AI: An Interesting Day
The plan for today was to write about Turing and intelligence. People misunderstand Turing and his test because they assume that Turing, being a mathematician and engineer, knew nothing about “intelligence”. That’s wrong. But it’s for another day.
Among other tasks today, I had a user report of poor performance in the Tinderbox attribute browser. The user’s document is about 3,500 notes, which used to be a really big document, and so performance issues aren’t a surprise. In the presence of attribute and rules, the Attribute Browser must consider every note, perhaps every three seconds. If there are lots of notes, that might be a problem.
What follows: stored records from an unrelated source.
-- ==== Sys2Proof/Laws/KeepsNamespace.lean ====
section
/-! SUPPORT. What each operation of Machine/Namespace.lean keeps (Laws/Frame.lean). -/

namespace Sys2Proof.Machine

theorem State.manage_keeps {n₀ : Nat} {s₀ : State} {s : State} {r : CmdRef} {f : State → State} (hm : 1024 ||| n₀ = n₀) (h₀ : Keeps n₀ s₀ s) (hf : ∀ v0, Keeps n₀ s₀ v0 → Keeps n₀ s₀ (f v0)) : Keeps n₀ s₀ (State.manage s r f) := by
  unfold State.manage
  refine State.admin_keeps (Keeps.sub rfl hm) ?_ ?_
  · exact h₀
  · intro u1 hu1
    refine Keeps.ite ?_ ?_
    · exact hf _ hu1
    · exact (State.finish_keeps ..).step (Keeps.sub rfl hm) hu1

theorem State.reviveZones_keeps (s : State) (nsid : Nat) : Keeps 32768 s (State.reviveZones s nsid) := by
  unfold State.reviveZones
  exact (State.modNv_keeps ..).step rfl (.refl _ _)

theorem State.rekey_keeps (s : State) (r : CmdRef) (k : Nat) : Keeps 142577073 s (State.rekey s r k) := by
  unfold State.rekey
  extract_lets l1
  have kl1 : KeepsIn atSnd 142577073 s l1 := (State.drbgKey_keeps ..).step rfl (.refl _ _)
  clear_value l1
  refine (State.forcedChange_keeps ..).step rfl ?_
  refine (State.putKey_keeps ..).step rfl (KeepsIn.ofSnd ?_)
  exact kl1

theorem State.nsOp_keeps {n₀ : Nat} {s₀ : State} {s : State} {r : CmdRef} {l : List Nat} {f : State → State} (hm : 134218768 ||| n₀ = n₀) (h₀ : Keeps n₀ s₀ s) (hf : ∀ v0, Keeps n₀ s₀ v0 → Keeps n₀ s₀ (f v0)) : Keeps n₀ s₀ (State.nsOp s r l f) := by
  unfold State.nsOp
  refine Keeps.ite ?_ ?_
  · exact (State.finish_keeps ..).step (Keeps.sub rfl hm) h₀
  · refine Keeps.ite ?_ ?_
    · exact hf _ ((State.accept_keeps ..).step (Keeps.sub rfl hm) h₀)
    · extract_lets l1
      have kl1 : Keeps n₀ s₀ l1 := hf _ ((State.updPair_keeps ..).step (Keeps.sub rfl hm) ((State.accept_keeps ..).step (Keeps.sub rfl hm) h₀))
      refine Keeps.ite ?_ ?_
      · exact (State.emit_keeps ..).step (Keeps.sub rfl hm) kl1
      · exact (State.updPair_keeps ..).step (Keeps.sub rfl hm) kl1

theorem State.dropLogs_keeps (s : State) (nsid : Nat) : Keeps 32768 s (State.dropLogs s nsid) := by
  unfold State.dropLogs
  exact (State.modNv_keeps ..).step rfl ((State.modNs_keeps ..).step rfl (.refl _ _))

theorem State.nsNotice_keeps (s : State) (nsid : Nat) (owner : Nat) : Keeps 3088 s (State.nsNotice s nsid owner) := by
  unfold State.nsNotice
  refine Keeps.ite ?_ ?_
  · exact (State.aen_keeps ..).step rfl ((State.modCtrl_keeps ..).step rfl (.refl _ _))
  · exact .refl _ _

theorem State.removeNs_keeps (s : State) (nsid : Nat) : Keeps 150965264 s (State.removeNs s nsid) := by
  unfold State.removeNs
  extract_lets l1 l2 l3 l4 l5 l6 l7 l8
  have kl3 : Keeps 150965264 s l3 := (State.discardNs_keeps ..).step rfl ((State.endCommands_keeps ..).step rfl (.refl _ _))
  have kl4 : Keeps 150965264 s l4 := (State.updJr_keeps ..).step rfl kl3
  have kl5 : Keeps 150965264 s l5 := (State.modNv_keeps ..).step rfl kl4
  have kl6 : Keeps 150965264 s l6 := by
    unfold l6
    unfold l2
    split
    · refine Keeps.ite ?_ ?_
      · exact (State.modNv_keeps ..).step rfl kl5
      · exact kl5
    · exact kl5
  have kl7 : Keeps 150965264 s l7 := (State.updKey_keeps ..).step rfl kl6
  have kl8 : Keeps 150965264 s l8 := (State.updTen_keeps ..).step rfl kl7
  refine Keeps.each ?_ ?_
  · exact kl8
  · intro u9 _ hu9
    exact (State.nsNotice_keeps ..).step rfl hu9

theorem State.addNs_keeps (s : State) (nsid : Nat) (k : Nat) (zoned : Bool) (nsze : Nat) (fmt : NsFormat) (handles : List Nat) (slot : Nat) : Keeps 4491697 s (State.addNs s nsid k zoned nsze fmt handles slot) := by
  unfold State.addNs
  extract_lets l1 l2 l3 l4 l5 l6
  have kl4 : Keeps 4491697 s l4 := (State.modNv_keeps ..).step rfl (.refl _ _)
  have kl5 : KeepsIn atSnd 4491697 s l5 := (State.drbgKey_keeps ..).step rfl kl4
  clear_value l5
  have kl6 : Keeps 4491697 s l6 := by
    unfold l6
    refine (State.bindNs_keeps ..).step rfl ?_
    refine (State.putKey_keeps ..).step rfl (KeepsIn.ofSnd ?_)
    exact kl5
  exact (State.updKey_keeps ..).step rfl kl6

theorem State.format_keeps (s : State) (r : CmdRef) (nsid : Nat) (fmt : NsFormat) (ses : Nat) : Keeps 142577073 s (State.format s r nsid fmt ses) := by
  unfold State.format
  split
  · exact (State.finish_keeps ..).step rfl (.refl _ _)
  · refine Keeps.ite ?_ ?_
    · exact (State.finish_keeps ..).step rfl (.refl _ _)
    · refine Keeps.ite ?_ ?_
      · exact (State.finish_keeps ..).step rfl (.refl _ _)
      · refine Keeps.ite ?_ ?_
        · exact (State.finish_keeps ..).step rfl (.refl _ _)
        · extract_lets l1 l2 l3 l4 l5 l7
          have kl3 : Keeps 142577073 s l3 := (State.dropLogs_keeps ..).step rfl ((State.reviveZones_keeps ..).step rfl ((State.discardNs_keeps ..).step rfl (.refl _ _)))
          have kl4 : Keeps 142577073 s l4 := (State.modNs_keeps ..).step rfl kl3
          have kl5 : Keeps 142577073 s l5 := by
            unfold l5
            refine Keeps.each ?_ ?_
            · exact kl4
            · intro u6 _ hu6
              exact (State.nsNotice_keeps ..).step rfl hu6
          refine Keeps.ite ?_ ?_
          · exact (State.finish_keeps ..).step rfl (.refl _ _)
          · refine Keeps.ite ?_ ?_
            · exact (State.finish_keeps ..).step rfl (.refl _ _)
            · refine Keeps.ite ?_ ?_
              · refine Keeps.ite ?_ ?_
                · exact (State.rekey_keeps ..).step rfl kl5
                · exact (State.rekey_keeps ..).step rfl ((State.bindNs_keeps ..).step rfl kl5)
              · exact (State.afterBatch_keeps ..).step rfl kl5

theorem State.blockErase_keeps (s : State) (r : CmdRef) : Keeps 138380304 s (State.blockErase s r) := by
  unfold State.blockErase
  refine Keeps.ite ?_ ?_
  · exact (State.finish_keeps ..).step rfl (.refl _ _)
  · extract_lets l1
    have kl1 : Keeps 138380304 s l1 := by
      unfold l1
      refine Keeps.each ?_ ?_
      · exact .refl _ _
      · intro u2 _ hu2
        exact (State.dropLogs_keeps ..).step rfl ((State.reviveZones_keeps ..).step rfl ((State.discardNs_keeps ..).step rfl hu2))
    exact (State.afterBatch_keeps ..).step rfl kl1

theorem State.deleteCmd_keeps (s : State) (r : CmdRef) (nsid : Nat) : Keeps 150965649 s (State.deleteCmd s r nsid) := by
  unfold State.deleteCmd
  refine Keeps.ite ?_ ?_
  · refine (State.opDone_keeps ..).step rfl ((State.consUpdate_keeps ..).step rfl ?_)
    refine Keeps.each ?_ ?_
    · exact .refl _ _
    · intro u1 _ hu1
      exact (State.removeNs_keeps ..).step rfl hu1
  · refine Keeps.ite ?_ ?_
    · exact (State.finish_keeps ..).step rfl (.refl _ _)
    · exact (State.opDone_keeps ..).step rfl ((State.consUpdate_keeps ..).step rfl ((State.removeNs_keeps ..).step rfl (.refl _ _)))

theorem State.detachCmd_keeps (s : State) (r : CmdRef) (nsid : Nat) (ids : List Nat) : Keeps 8424464 s (State.detachCmd s r nsid ids) := by
  unfold State.detachCmd
  refine Keeps.ite ?_ ?_
  · exact (State.finish_keeps ..).step rfl (.refl _ _)
  · refine Keeps.ite ?_ ?_
    · exact (State.finish_keeps ..).step rfl (.refl _ _)
    · extract_lets l1 l2
      have kl2 : Keeps 8424464 s l2 := by
        unfold l2
        refine Keeps.each ?_ ?_
        · exact .refl _ _
        · intro u3 _ hu3
          extract_lets l4 l5
          have kl4 : Keeps 8424464 s l4 := (State.modNv_keeps ..).step rfl hu3
          have kl5 : Keeps 8424464 s l5 := (State.updTen_keeps ..).step rfl kl4
          exact (State.nsNotice_keeps ..).step rfl kl5
      refine Keeps.ite ?_ ?_
      · exact (State.finish_keeps ..).step rfl (.refl _ _)
      · exact (State.finish_keeps ..).step rfl kl2

theorem State.create_keeps (s : State) (r : CmdRef) (cons : Nat) (csi : Nat) (nsze : Nat) (fmt : NsFormat) (handles : List Nat) : Keeps 4558257 s (State.create s r cons csi nsze fmt handles) := by
  unfold State.create
  extract_lets l1
  split
  · exact (State.finish_keeps ..).step rfl (.refl _ _)
  · refine Keeps.ite ?_ ?_
    · exact (State.finish_keeps ..).step rfl (.refl _ _)
    · refine Keeps.ite ?_ ?_
      · exact (State.finish_keeps ..).step rfl (.refl _ _)
      · refine Keeps.ite ?_ ?_
        · exact (State.finish_keeps ..).step rfl ((State.event_keeps ..).step rfl (.refl _ _))
        · split
          · exact (State.finish_keeps ..).step rfl (.refl _ _)
          · exact (State.finish_keeps ..).step rfl (.refl _ _)
          · extract_lets l2
            have kl2 : Keeps 4558257 s l2 := (State.addNs_keeps ..).step rfl (.refl _ _)
            exact (State.afterBatch_keeps ..).step rfl ((State.modCmd_keeps ..).step rfl kl2)

theorem State.cryptoErase_keeps (s : State) (r : CmdRef) : Keeps 142577073 s (State.cryptoErase s r) := by
  unfold State.cryptoErase
  refine Keeps.ite ?_ ?_
  · exact (State.finish_keeps ..).step rfl (.refl _ _)
  · extract_lets l1 l2 l4
    have kl2 : Keeps 142577073 s l2 := by
      unfold l2
      refine Keeps.each ?_ ?_
      · exact .refl _ _
      · intro u3 _ hu3
        exact (State.rekey_keeps ..).step rfl hu3
    have kl4 : Keeps 142577073 s l4 := by
      unfold l4
      refine Keeps.each ?_ ?_
      · exact kl2
      · intro u5 _ hu5
        exact (State.dropLogs_keeps ..).step rfl ((State.reviveZones_keeps ..).step rfl hu5)
    refine Keeps.ite ?_ ?_
    · exact (State.afterBatch_keeps ..).step rfl kl4
    · exact kl4

theorem State.attachCmd_keeps (s : State) (r : CmdRef) (nsid : Nat) (ids : List Nat) : Keeps 8490385 s (State.attachCmd s r nsid ids) := by
  unfold State.attachCmd
  refine Keeps.ite ?_ ?_
  · exact (State.finish_keeps ..).step rfl (.refl _ _)
  · refine Keeps.ite ?_ ?_
    · exact (State.finish_keeps ..).step rfl (.refl _ _)
    · extract_lets l1 l2
      have kl2 : Keeps 8490385 s l2 := by
        unfold l2
        refine Keeps.each ?_ ?_
        · exact .refl _ _
        · intro u3 _ hu3
          extract_lets l4
          have kl4 : Keeps 8490385 s l4 := (State.updTen_keeps ..).step rfl ((State.see_keeps ..).step rfl ((State.withAttach_keeps ..).step rfl hu3))
          exact (State.nsNotice_keeps ..).step rfl kl4
      refine Keeps.ite ?_ ?_
      · exact (State.finish_keeps ..).step rfl (.refl _ _)
      · refine Keeps.ite ?_ ?_
        · exact (State.finish_keeps ..).step rfl ((State.event_keeps ..).step rfl (.refl _ _))
        · exact (State.finish_keeps ..).step rfl kl2

theorem execNamespaceDetach_keeps (ref : CmdRef) (nsid : Nat) (ctrls : List Nat) (s : State) : KeepsIn atNext 8424464 s (execNamespaceDetach ref nsid ctrls s) := by
  unfold execNamespaceDetach
  refine KeepsIn.effect rfl ?_ ?_
  · exact .refl _ _
  · intro u1 hu1
    refine State.manage_keeps rfl ?_ ?_
    · exact hu1
    · intro u2 hu2
      exact (State.detachCmd_keeps ..).step rfl hu2

theorem execFormatNvm_keeps (ref : CmdRef) (nsid : Nat) (fmt : NsFormat) (ses : Nat) (s : State) : KeepsIn atNext 142577073 s (execFormatNvm ref nsid fmt ses s) := by
  unfold execFormatNvm
  refine KeepsIn.effect rfl ?_ ?_
  · exact .refl _ _
  · intro u1 hu1
    refine State.admin_keeps rfl ?_ ?_
    · exact hu1
    · intro u2 hu2
      refine Keeps.ite ?_ ?_
      · exact (State.finish_keeps ..).step rfl hu2
      · refine State.nsOp_keeps rfl ?_ ?_
        · exact hu2
        · intro u3 hu3
          exact (State.format_keeps ..).step rfl hu3

theorem execNamespaceCreate_keeps (ref : CmdRef) (cons : Nat) (csi : Nat) (nsze : Nat) (fmt : NsFormat) (handles : List Nat) (s : State) : KeepsIn atNext 138775985 s (execNamespaceCreate ref cons csi nsze fmt handles s) := by
  unfold execNamespaceCreate
  refine KeepsIn.effect rfl ?_ ?_
  · exact .refl _ _
  · intro u1 hu1
    refine State.manage_keeps rfl ?_ ?_
    · exact hu1
    · intro u2 hu2
      refine State.nsOp_keeps rfl ?_ ?_
      · exact hu2
      · intro u3 hu3
        exact (State.create_keeps ..).step rfl hu3

theorem execNamespaceDelete_keeps (ref : CmdRef) (nsid : Nat) (s : State) : KeepsIn atNext 150965649 s (execNamespaceDelete ref nsid s) := by
  unfold execNamespaceDelete
  refine KeepsIn.effect rfl ?_ ?_
  · exact .refl _ _
  · intro u1 hu1
    refine State.manage_keeps rfl ?_ ?_
    · exact hu1
    · intro u2 hu2
      refine State.nsOp_keeps rfl ?_ ?_
      · exact hu2
      · intro u3 hu3
        exact (State.deleteCmd_keeps ..).step rfl hu3

theorem execSanitizeBlockErase_keeps (ref : CmdRef) (s : State) : KeepsIn atNext 138380304 s (execSanitizeBlockErase ref s) := by
  unfold execSanitizeBlockErase
  refine KeepsIn.effect rfl ?_ ?_
  · exact .refl _ _
  · intro u1 hu1
    refine State.admin_keeps rfl ?_ ?_
    · exact hu1
    · intro u2 hu2
      refine State.nsOp_keeps rfl ?_ ?_
      · exact hu2
      · intro u3 hu3
        exact (State.blockErase_keeps ..).step rfl hu3

theorem execSanitizeCryptoErase_keeps (ref : CmdRef) (s : State) : KeepsIn atNext 142577073 s (execSanitizeCryptoErase ref s) := by
  unfold execSanitizeCryptoErase
  refine KeepsIn.effect rfl ?_ ?_
  · exact .refl _ _
  · intro u1 hu1
    refine State.admin_keeps rfl ?_ ?_
    · exact hu1
    · intro u2 hu2
      refine State.nsOp_keeps rfl ?_ ?_
      · exact hu2
      · intro u3 hu3
        exact (State.cryptoErase_keeps ..).step rfl hu3

theorem execNamespaceAttach_keeps (ref : CmdRef) (nsid : Nat) (ctrls : List Nat) (s : State) : KeepsIn atNext 8490385 s (execNamespaceAttach ref nsid ctrls s) := by
  unfold execNamespaceAttach
  refine KeepsIn.effect rfl ?_ ?_
  · exact .refl _ _
  · intro u1 hu1
    refine State.manage_keeps rfl ?_ ?_
    · exact hu1
    · intro u2 hu2
      exact (State.attachCmd_keeps ..).step rfl hu2

end Sys2Proof.Machine
end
I used the profiler to verify that this was, in fact, a bottleneck. A key step is that, before you can decide the categories of the Attribute Browser, you’ve got to know what values the attribute takes on. That means looking at every note. This took perhaps 25% of the available time and blocked the main and the agent threads. Could it be faster?
I asked Claude, “here’s how we do things now. Could we do this in parallel?” Claude replied that “Yes! It certainly would be faster in parallel. But remember: I have a note about a complete bollix we had with lazy evaluation in dispatch_apply in another chat last week. We don’t want to do that again!” This was the first concrete success for Claude’s note taking.
So, Claude proposed a fairly standard approach using a `dispatch_group`: set a bunch of processes working on separate parts of the document, wait for them all to finish, then merge the results. It wasn’t a pretty method, but OK: it worked, and cleaned out about 20% of the workload.
I’d tweaked Claude’s proposal en passant because it really wasn’t written in my style, but even so, this was ugly. So I refactored to a method object, and then did a bunch of extract methods and extract instance variable to clean things up. At this point, I sent it all back to Claude, hoping that Claude would get some style hints. Instead it pointed out a race condition in my code. (It was also a race condition in Claude’s code, but this isn’t a competition.) So, we got rid of that.
At this point, we’re fast. I’ve made the point to Claude (I hope) that casts are a code smell and that storing naked pointers in NSValue wrappers is really unsightly. The result is reasonable code, code that is very much mine, but Claude really did help out.